Exercise details
For the entries below, the result should be an exact transcription of the lines from the one with "def State.readPorters (s" up to and including the one with "s.pa.stealCnt.toNat), (16, s.pa.trapCnt.toNat)])", and only those.

The input
-- ==== Sys2Proof/Machine/Registers.lean ====
section
/-! DEFINITION. What a read of each register returns (17 Table 17-12 and the field tables of every chapter). An offset that holds
no register reads as none. A WO field reads 0 (00 Table 00-5). -/
namespace Sys2Proof.Machine

/-- Offset off lies in an array of n words at base. -/
def inArr (off base n : Nat) : Bool := base ≤ off && off < base + 8 * n && off % 8 = 0

/-- Word k of a wide vector. -/
def wordAt {n : Nat} (v : BitVec n) (k : Nat) : Word := v.extractLsb' (64 * k) 64

/-! ### Codes of enumerated fields -/

def PwrState.code : PwrState → Nat
  | .run => 0 | .trim => 1 | .entering => 2 | .nap => 3 | .sleep => 4 | .exiting => 5
def PairState.code : PairState → Nat
  | .off => 0 | .waiting => 1 | .paired => 2 | .broken => 3 | .promoted => 4 | .moving => 5
def Cause.code : Cause → Nat
  | .none => 0 | .ackTmo => 1 | .noLane => 2 | .quota => 3 | .peerZeroise => 4 | .disable => 5 | .sameIndex => 6 | .revision => 7
def Gate.code : Gate → Nat
  | .opened => 0 | .closing => 1 | .closed => 2 | .fault => 3
def PorterState.code : PorterState → Nat
  | .active => 0 | .spare => 1 | .failed => 2 | .off => 3

/-! ### Global registers (17 R364) -/

/-- GLB_CAP (17 Table 17-4). -/
def glbCap : Word := word [(9, 0x100), (5, 0x10), (3, 5), (3, 4), (3, 5), (10, 0x200), (13, 0x1000), (6, 0x20), (4, 8), (1, 1)]

/-- DISPATCH_IDLE (17 Table 17-7). -/
def State.dispatchIdle (s : State) : Bool := s.gl.hold && s.allRuns = []

def State.glbStatus (s : State) : Word :=
  word [(3, s.ts.phase.code), (1, b2n s.st.sealed), (1, b2n s.dispatchIdle), (1, b2n s.gl.tbSeen), (1, b2n s.gl.tbLate),
    (1, b2n s.fallback), (3, s.np.state.code), (3, s.cu.pair.code), (1, b2n s.er.zeroised)]

/-- Offsets 0x00 to 0xFF: the GLB_ window of R320 (17 R361). -/
def State.readGlb (s : State) (off : Nat) : Option Word :=
  if off = 0x00 then some glbId
  else if off = 0x08 then some glbCap
  else if off = 0x10 then some (word [(2, s.gl.index.toNat), (1, b2n s.gl.aliasV), (2, s.gl.alias_.toNat)])
  else if off = 0x18 then some (word [(1, b2n s.gl.hold)])
  else if off = 0x20 then some s.glbStatus
  else if off = 0x28 then some (s.gl.stepmax.setWidth 64)
  else if off = 0x30 then some 0
  else if off = 0x38 then some (if s.gl.tbSeen then s.now.setWidth 64 else 0)
  else if inArr off 0x40 5 then some (tget 0 s.gl.scratch ((off - 0x40) / 8))
  else none

/-- GLB_EP_LOG, GLB_EP_STATUS and GLB_PORT_COUNT (16 R358). -/
def State.readPorts (s : State) (off : Nat) : Option Word :=
  if off = 0x300 then
    some (word [(10, s.ep.logFn.toNat), (1, b2n s.ep.logKind), (11, s.ep.logIndex.toNat), (1, b2n s.ep.logValid),
      (1, b2n s.ep.logOvf)])
  else if off = 0x308 then
    let waits := s.mirrorOn && s.ep.queue.any fun w => match w.group with | some g => s.groupWaits g | none => false
    some (word [(9, s.ep.queue.length), (6, s.ep.outstanding.length), (1, b2n waits), (7, s.hp.slots.length)])
  else if off = 0x310 then some (word [(16, s.ep.denied.toNat), (16, s.hp.denies.toNat), (16, s.hp.defers.toNat)])
  else none

/-- Lodging, message ingress and the wired front end (02 R45, 08 R210). -/
def State.readIngress (s : State) (off : Nat) : Option Word :=
  if off = 0x400 then some (word [(2, s.lt.scramble.toNat)])
  else if off = 0x408 then
    let r := s.lt.reject
    some (word [(17, r.event.toNat), (3, 0), (4, r.code.toNat), (1, b2n r.valid), (1, b2n r.overflow)])
  else if inArr off 0x500 16 then some (s.chCfg ((off - 0x500) / 8)).bits
  else if off = 0x580 then
    some (word [(16, s.mi.denyCnt.toNat), (16, s.mi.deferCnt.toNat), (16, s.mi.engDiscard.toNat), (16, s.mi.engWait.toNat)])
  else if off = 0x588 then
    let old := match s.mi.fences with | h :: _ => h.fn.toNat | [] => 0
    some (word [(10, s.mi.fences.length), (10, old), (1, b2n (s.mi.fences ≠ []))])
  else if inArr off 0x600 16 then
    some (if s.wf.enabled then wordAt (s.wf.inputs ^^^ s.wf.activeLow) ((off - 0x600) / 8) else 0)
  else if inArr off 0x680 16 then some (wordAt s.wf.pend ((off - 0x680) / 8))
  else none

/-! ### Ranking and the ledger (03 R78, 04 R102) -/

def Group.cfg (g : Group) : Word := word [(2, g.policy.toNat), (8, g.last.toNat), (17, g.orphans.length)]

def State.readRanking (s : State) (off : Nat) : Option Word :=
  if off = 0x1000 then
    some (word [(8, s.rn.offerQ.length), (1, b2n (s.rn.heldOff ≠ [])), (8, s.rn.svcQ.length), (1, b2n (s.rn.heldSvc ≠ []))])
  else if off = 0x1008 then
    some (word [(16, s.rn.offerCnt.toNat), (16, s.rn.svcCnt.toNat), (16, s.rn.displace.toNat), (16, s.rn.strayCnt.toNat)])
  else if off = 0x1010 then some (word [(18, s.rn.heldPl.length)])
  else if inArr off 0x1800 256 then some (s.group ((off - 0x1800) / 8)).cfg
  else if inArr off 0x2000 1024 then
    let k := (off - 0x2000) / 8
    some (wordAt (s.group (k / 4)).mask (k % 4))
  else none

/-- Contexts in a state. -/
def State.ctxsIn (s : State) (st : CtxState) : Nat := s.lg.ctxs.countP fun p => p.2.state = st

def State.readLedger (s : State) (off : Nat) : Option Word :=
  if off = 0x4000 then
    some (word [(9, s.lg.expQ.length), (1, b2n (s.lg.heldExp ≠ [])), (7, s.lg.keyQ.length),
      (1, b2n (s.lg.heldWin ≠ [])), (13, s.ctxsIn .opened), (13, s.ctxsIn .lapsed)])
  else if off = 0x4008 then
    match s.callHead with
    | some (c, _, i) => some (word [(48, i.toNat), (12, c), (1, 1)])
    | none => some 0
  else if inArr off 0x4010 4 then some ((s.keyWindow ((off - 0x4010) / 8)).setWidth 64)
  else if off = 0x4040 then
    some (word [(16, s.lg.keyIgnored.toNat), (16, s.lg.keyDup.toNat), (16, s.lg.keySame.toNat), (16, s.lg.expStale.toNat)])
  else if off = 0x4048 then
    let r := s.lg.reject
    some (word [(12, r.context.toNat), (4, r.code.toNat), (1, b2n r.valid), (1, b2n r.overflow)])
  else if inArr off 0x4400 128 then
    let k := (off - 0x4400) / 8
    some (s.curve (k / 8) (k % 8)).bits
  else none

/-! ### Porters, arbiters, curfew (05 R135, 08 R210) -/

/-- Porters in a state; those of a gated cluster read OFF (14 R311). -/
def State.portersIn (s : State) (st : PorterState) : Nat :=
  (List.range 80).countP fun n => !s.isGated (n / 5) && (s.porter (n / 5) (n % 5)).state = st

def State.porterMap (s : State) (k : Nat) : Word :=
  let st (p : Nat) : Nat := if s.isGated k then 3 else (s.porter k p).state.code
  let a := (s.adopter k).getD k
  word ((List.range 5).map (fun p => (2, st p)) ++
    [(7, (s.queue k).tasks.length), (1, b2n (bit s.st.storeOk k)), (1, b2n (a ≠ k)), (4, if a = k then 0 else a)])

def State.readPorters (s : State) (off : Nat) : Option Word :=
  if off = 0x5000 then some (word [(7, s.pa.stealMin.toNat), (5, s.pa.switchTurn.toNat), (12, s.pa.watchdog.toNat)])
  else if off = 0x5008 then
    some (word [(7, s.portersIn .active), (5, s.portersIn .spare), (1, b2n s.fallback), (8, s.pa.serialQ.length),
      (1, b2n s.pa.serialHeld.isSome), (1, b2n s.pa.selfTrap), (17, s.lt.itinTraps.length), (17, s.lt.stepTraps.length)])
  else if off = 0x5010 then some s.paceWord
  else if off = 0x5018 then
    some (word [(16, s.pa.conflict.toNat), (16, s.pa.serialCnt.toNat), (16, s.pa.stealCnt.toNat), (16, s.pa.trapCnt.toNat)])
  else if inArr off 0x5100 16 then some (s.porterMap ((off - 0x5100) / 8))
  else if off = 0x6000 then some (word [(12, s.ab.holdMax.toNat), (20, s.ab.starveNs.toNat)])
  else if off = 0x6008 then some (word [(16, s.ab.cutoff.toNat), (16, s.ab.starve.toNat)])
  else if off = 0x6010 then
    some (word [(6, s.ab.logArb.toNat), (5, s.ab.logSlot.toNat), (1, b2n s.ab.logKind), (1, b2n s.ab.logValid),
      (1, b2n s.ab.logOvf)])
  else if inArr off 0x6100 40 then some ((s.levels ((off - 0x6100) / 8)).setWidth 64)
  else if inArr off 0x7000 8 then some (s.crfClass ((off - 0x7000) / 8)).bits
  else if off = 0x7040 then
    some (word [(1, b2n s.cf.ready), (1, b2n s.cf.fail), (1, b2n s.cf.noiseLost), (1, b2n s.fallback), (18, s.cf.holds.length),
      (5, s.cf.pool.length)])
  else if off = 0x7048 then
    some (word [(16, s.cf.released.toNat), (16, s.cf.fallRel.toNat), (16, s.cf.drawEmpty.toNat), (16, s.cf.repeats.toNat)])
  else none

/-! ### Functions (09 R236) -/

def State.fnPool (s : State) : Word :=
  let f (base cnt : Fn → Nat) (n : Nat) : Nat := poolFree (s.poolUsed base cnt) n
  word [(9, f (fun x => x.lodgBase.toNat) (fun x => x.lodgN.toNat) 507), (9, f (fun x => x.ledgBase.toNat) (fun x => x.ledgN.toNat) 256),
    (11, f (fun x => x.nqBase.toNat) (fun x => x.nqN.toNat) 1024), (12, f (fun x => x.vecBase.toNat) (fun x => x.vecN.toNat) 2048),
    (8, 112 - s.sharesGiven)]

def State.fnStateWord (s : State) (f : Nat) : Word :=
  word [(3, (s.fn f).state.code), (12, (s.fn f).gen.toNat), (1, b2n (s.settling f)), (1, b2n (s.quiet f)), (8, s.runsOf f)]

def State.readFunctions (s : State) (off : Nat) : Option Word :=
  if off = 0x8000 then some 0
  else if off = 0x8008 then some s.fm.arg0
  else if off = 0x8010 then some s.fm.arg1
  else if off = 0x8018 then some s.fm.arg2
  else if off = 0x8020 then
    some (word [(4, s.fm.code.toNat), (10, s.fm.resFn.toNat), (1, b2n s.fm.busy), (1, b2n s.fm.valid), (1, b2n s.fm.refused),
      (10, s.fm.refusedFn.toNat)])
  else if off = 0x8028 then some s.fnPool
  else if off = 0x8030 then some (word [(16, s.fm.defers.toNat), (16, s.fm.discards.toNat), (16, s.fm.drops.toNat)])
  else if off = 0x8038 then
    some (word [(10, s.fm.migFn.toNat), (2, s.fm.migPhase.toNat), (1, b2n s.fm.segReady), (19, s.fm.segLen.toNat),
      (1, b2n s.fm.last), (1, b2n s.fm.dirty), (4, s.fm.error.toNat)])
  else if inArr off 0x9000 513 then some (s.fnStateWord ((off - 0x9000) / 8))
  else none

/-! ### Peers, pair mode and errors (12 R293, 13 R307) -/

def State.roomWord (s : State) (b : Nat) : Word :=
  let p := s.peer b
  word [(13, p.granted.toNat), (13, p.rooms.length + p.reserved.length), (13, s.rn.visitors.countP fun v => v.1 / 4096 = b), (17, p.waiting.length),
    (1, b2n p.stray), (1, b2n p.valid)]

def State.pairCfgWord (s : State) : Word :=
  word [(1, b2n s.cu.pairEn), (2, s.cu.pairPort.toNat), (2, s.cu.partner.toNat), (1, b2n s.cu.pairAuto), (1, b2n s.cu.zpromote)]

def State.readPeers (s : State) (off : Nat) : Option Word :=
  if off = 0xB000 then some (s.cu.route.setWidth 64)
  else if off = 0xB008 then some (s.cu.roomGrant.setWidth 64)
  else if inArr off 0xB010 4 then some (s.roomWord ((off - 0xB010) / 8))
  else if off = 0xB040 then some s.pairCfgWord
  else if off = 0xB048 then some 0
  else if off = 0xB050 then
    some (word [(3, s.cu.pair.code), (1, if s.cu.pairEn then s.half else 0), (13, min mirrorRoom s.mirrorLoad)])
  else none

/-- The FAULTED entries, ascending. -/
def State.faultedEntries (s : State) : List Nat := (s.lt.entries.filter fun p => p.2.state = .faulted).map (·.1)

def State.readErrors (s : State) (off : Nat) : Option Word :=
  if off = 0xC000 then
    some (word [(5, s.er.array.toNat), (19, s.er.location.toNat), (3, s.er.outcome.toNat), (1, b2n s.er.valid),
      (1, b2n s.er.overflow)])
  else if off = 0xC008 then
    some (word [(17, s.er.stimEvent.toNat), (2, s.er.stimKind.toNat), (1, b2n s.er.stimValid), (1, b2n s.er.stimOvf)])
  else if off = 0xC010 then
    some (word [(16, s.er.corrected.toNat), (16, s.er.uncorr.toNat), (16, s.er.restored.toNat), (16, s.er.stimLost.toNat)])
  else if off = 0xC018 then
    let l := s.faultedEntries
    some (word [(1, b2n s.er.zeroised), (2, s.er.zcause.toNat), (1, b2n s.er.shadow), (18, l.length), (13, s.ctxsIn .faulted),
      (17, l.headD 0), (1, b2n (l ≠ [])), (1, b2n s.rebuilding)])
  else none

/-! ### Tollgate and power (10 R249, 14 R319) -/

def Region.bits (r : Region) : Word :=
  word [(1, b2n r.valid), (1, b2n r.read), (1, b2n r.write), (1, b2n r.needPriv), (1, b2n r.needSec), (1, b2n r.fnAny),
    (10, r.fn.toNat), (1, b2n r.initAny), (8, r.init.toNat), (5, r.sizeLog.toNat), (21, r.base.toNat)]

/-- Accesses admitted through the gate and not yet answered (10 R244). -/
def State.checkedCount (s : State) : Nat := s.hp.slots.countP fun x => x.checked

def State.readToll (s : State) (off : Nat) : Option Word :=
  let t := s.tg
  if off = 0x10000 then some 0
  else if off = 0x10008 then some (word [(2, t.gate.code), (7, s.checkedCount), (7, s.hp.stalled.length)])
  else if off = 0x10010 then some (word [(1, b2n t.imprecise)])
  else if off = 0x10018 then
    some (word [(27, t.log.offset.toNat), (10, t.log.fn.toNat), (8, t.log.init.toNat), (1, b2n t.log.priv), (1, b2n t.log.sec),
      (1, b2n t.log.write), (7, t.log.len.toNat), (4, t.log.code.toNat), (1, b2n t.log.valid), (1, b2n t.log.overflow)])
  else if off = 0x10020 then some (word [(32, t.violations.toNat), (16, t.closes.toNat), (16, t.faults.toNat)])
  else if off = 0x10028 then
    some (word [(7, t.fltRegion.toNat), (3, t.fltCode.toNat), (7, t.fltOther.toNat), (1, b2n t.fltValid)])
  else if inArr off 0x10400 128 then some (s.region ((off - 0x10400) / 8)).bits
  else none

def State.readPower (s : State) (off : Nat) : Option Word :=
  let p := s.np
  if off = 0x20000 then some 0
  else if off = 0x20008 then
    some (word [(3, p.state.code), (2, p.target.toNat), (4, p.result.toNat), (1, b2n p.resultV), (5, p.gated.length)])
  else if off = 0x20010 then
    some (word [(1, b2n p.trimEn), (1, b2n p.storeRet), (1, b2n p.trimRet), (6, p.trimMin.toNat), (12, p.trimIdle.toNat),
      (7, p.trimWake.toNat)])
  else if off = 0x20018 then some (word [(24, p.off.toNat), (24, p.ret.toNat)])
  else if off = 0x20020 then
    some (word [(1, b2n p.wWired), (1, b2n p.wHost), (1, b2n p.wEngine), (1, b2n p.wCourier), (1, b2n p.wAlarm),
      (1, b2n p.wInternal), (1, b2n p.wEntry), (10, p.wLine.toNat), (2, p.wPort.toNat), (4, p.wChannel.toNat)])
  else if off = 0x20028 then
    some (word [(16, p.naps.toNat), (16, p.sleeps.toNat), (16, p.refusedC.toNat), (16, p.early.toNat)])
  else if off = 0x20100 then some (word [(48, p.fireAt.toNat), (1, b2n p.alarmV), (1, b2n p.fired)])
  else if off = 0x20108 then some (word [(10, p.wbuf.length), (10, p.peak.toNat), (1, 0), (1, b2n p.fullSeen)])
  else if inArr off 0x20200 16 then some (wordAt p.wakeEn ((off - 0x20200) / 8))
  else if inArr off 0x20280 16 then some (wordAt p.latch ((off - 0x20280) / 8))
  else none

/-! ### Courier ports (11 R277) -/

/-- STATE of CUR_LANEk: 0 unused, 1 in map, 2 spare, 3 bad. -/
def Port.laneState (p : Port) (k : Nat) : Nat :=
  if bit p.bad k then 3 else if p.width ≠ 0 && bit p.map k then 1 else if p.spare k then 2 else 0

def Port.statusWord (p : Port) : Word :=
  word [(3, p.state.code), (3, p.width.toNat), (5, if p.width = 0 then 0 else p.map.toNat), (5, p.good.toNat),
    (5, p.peerGood.toNat), (2, p.peerIndex.toNat), (1, b2n p.peerValid), (3, p.cause.code), (4, p.tmoRun.toNat),
    (1, b2n p.replayAt.isSome)]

Task answer
def State.readPorters (s : State) (off : Nat) : Option Word :=
  if off = 0x5000 then some (word [(7, s.pa.stealMin.toNat), (5, s.pa.switchTurn.toNat), (12, s.pa.watchdog.toNat)])
  else if off = 0x5008 then
    some (word [(7, s.portersIn .active), (5, s.portersIn .spare), (1, b2n s.fallback), (8, s.pa.serialQ.length),
      (1, b2n s.pa.serialHeld.isSome), (1, b2n s.pa.selfTrap), (17, s.lt.itinTraps.length), (17, s.lt.stepTraps.length)])
  else if off = 0x5010 then some s.paceWord
  else if off = 0x5018 then
    some (word [(16, s.pa.conflict.toNat), (16, s.pa.serialCnt.toNat), (16, s.pa.stealCnt.toNat), (16, s.pa.trapCnt.toNat)])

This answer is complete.